– Ну что, Шурик, бросаешь Родину, – печально пошутил Зорькин, обнимая внука, – уезжаешь в Англию.
– Папа говорит, там образование лучше, – серьезно доложил Саша. – А сейчас без образования никуда.
– Конечно, там лучше, – кивнул Зорькин. – Там учителя свою профессию не бросают, в бизнес не уходят.
– Папа, перестань, – попросила дочь. – Сколько можно?
– А чего мне переставать? – удивился глава семьи. – Зачем пацана от дома отрывать? Частных школ, если деньги девать некуда, и у нас полно!
– Да не в школе дело, папа, – махнула рукой дочь. – Страшно у нас жить стало. Боюсь я за него. Смугленький он у нас, чернявый, и фамилия, сам знаешь, не Иванов.
– Это да, – хмыкнул Петр Максимович. – И даже не Зорькин. А мог бы и деда фамилию носить.
– Моя фамилия ничуть не хуже вашей, – спокойно сказал зять. – Гехтманы при Петре тут обосновались. А потом, на наших улицах давным-давно бьют не по фамилии, как вы знаете...

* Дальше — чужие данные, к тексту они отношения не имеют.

-- ==== Sys2Proof/Machine/Ops.lean ====
section
/-! DEFINITION. The operations every meaning is written over: the working transaction, tables, little-endian fields, host
memory, events and interrupts, injections, and the accesses the block makes on a command's behalf. -/

namespace Sys2Proof.Machine

/-! ### The working transaction -/

/-- What a meaning works on: the build and host memory as they were when the command started, a journal of the bytes it
has written (newest first), and the block. The command queue is not part of it. -/
structure W where
  build : Build
  base : Mem
  jr : List Host.Cell
  b : Blk
  deriving DecidableEq, Repr, Inhabited

/-- The transaction a command starts with. -/
def openW (s : State) : W := { build := s.build, base := s.mem, jr := [], b := s.blk }

/-- A byte of a memory in canonical form; an address that is not listed reads 0 (log entry 1). -/
def memGet : Mem → Nat → Byte
  | [], _ => 0
  | (k, v) :: t, a => if a = k then v else if a < k then 0 else memGet t a

/-- Write one byte and keep the canonical form: a zero byte has no entry. -/
def memSet : Mem → Nat → Byte → Mem
  | [], a, v => if v = 0 then [] else [(a, v)]
  | (k, x) :: t, a, v =>
    if a < k then (if v = 0 then (k, x) :: t else (a, v) :: (k, x) :: t)
    else if a = k then (if v = 0 then t else (a, v) :: t)
    else (k, x) :: memSet t a v

/-- The canonical form above a bound: addresses strictly rising and at least `lo`, no zero byte. -/
def memWfFrom : Nat → Mem → Bool
  | _, [] => true
  | lo, (k, v) :: t => decide (lo ≤ k) && decide (v ≠ 0) && memWfFrom (k + 1) t

/-- The canonical form of a memory. -/
def memWf (m : Mem) : Bool := memWfFrom 0 m

/-- Write a journal, newest entry first, into a memory. -/
def commitJournal (m : Mem) : List Host.Cell → Mem
  | [] => m
  | (a, v) :: t => memSet (commitJournal m t) a v

/-- The state a command leaves: memory with the journal written, the block as the meaning left it; build and queue as they
were. -/
def closeW (s : State) (w : W) : State := { s with mem := commitJournal s.mem w.jr, blk := w.b }

/-- Run a meaning as one whole command. -/
def run (f : W → W) (s : State) : Host.Outcome State Fault Refusal := .next (closeW s (f (openW s)))

/-! ### Tables -/

/-- Look an index up. -/
def tfind {α : Type} : Tbl α → Nat → Option α
  | [], _ => none
  | (k, v) :: t, i => if i = k then some v else tfind t i

/-- Look an index up, with the default of the table. -/
def tget {α : Type} (t : Tbl α) (i : Nat) (d : α) : α := (tfind t i).getD d

/-- Set the entry of an index, indices rising. -/
def tset {α : Type} : Tbl α → Nat → α → Tbl α
  | [], i, x => [(i, x)]
  | (k, v) :: t, i, x =>
    if i < k then (i, x) :: (k, v) :: t else if i = k then (i, x) :: t else (k, v) :: tset t i x

/-- Remove the entry of an index. -/
def terase {α : Type} (t : Tbl α) (i : Nat) : Tbl α := t.filter (fun e => e.1 != i)

/-- The entry of an index with a value added. -/
def tadd (t : Tbl Nat) (i n : Nat) : Tbl Nat := tset t i (tget t i 0 + n)

/-- Replace every member of a list that a test picks out. -/
def mapIf {α : Type} (p : α → Bool) (f : α → α) (l : List α) : List α := l.map (fun x => if p x then f x else x)

/-- Insert a number into a list of rising numbers without repeats. -/
def insertNat : List Nat → Nat → List Nat
  | [], x => [x]
  | y :: t, x => if x < y then x :: y :: t else if x = y then y :: t else y :: insertNat t x

/-! ### Little-endian fields (R6) -/

/-- The number a run of bytes holds. -/
def leNat : Bytes → Nat
  | [] => 0
  | b :: t => b.toNat + 256 * leNat t

/-- A number in a given count of bytes. -/
def toLe : Nat → Nat → Bytes
  | 0, _ => []
  | k + 1, n => BitVec.ofNat 8 n :: toLe k (n / 256)

/-- The field of a structure at an offset; bytes beyond its end read as 0. -/
def fld (b : Bytes) (off len : Nat) : Nat := leNat ((b.drop off).take len)

/-- A run of bytes of a structure, filled up with zeros. -/
def bytesAt (b : Bytes) (off len : Nat) : Bytes :=
  let x := (b.drop off).take len
  x ++ List.replicate (len - x.length) 0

– Жалко Шурика-то, – вступилась жена. – Как он там один? Маленький еще. Может, через годик бы, через два...
– Через год-два поздно будет, – пояснил зять, – у него уже и так от нашего образования мозги набекрень. Чем дольше живу, тем больше соглашаюсь с Марией Кюри, что детей лучше сразу топить, чем отдавать в современные школы.
– А что же вы, Валерий, там не остались, чтоб изнутри систему образования подрихтовать? – ехидно воззрился на зятя Зорькин. – На большие деньги потянуло? И как, помогает? Сына приходится за границу отправлять.
– Это запрещенный прием, Петр Максимович, – нахмурился зять. – Вы же знаете, почему я ушел.
Конечно, Зорькин знал, правда, никогда не относился к доводам зятя серьезно, считая их гнилой либеральной блажью. И вдруг...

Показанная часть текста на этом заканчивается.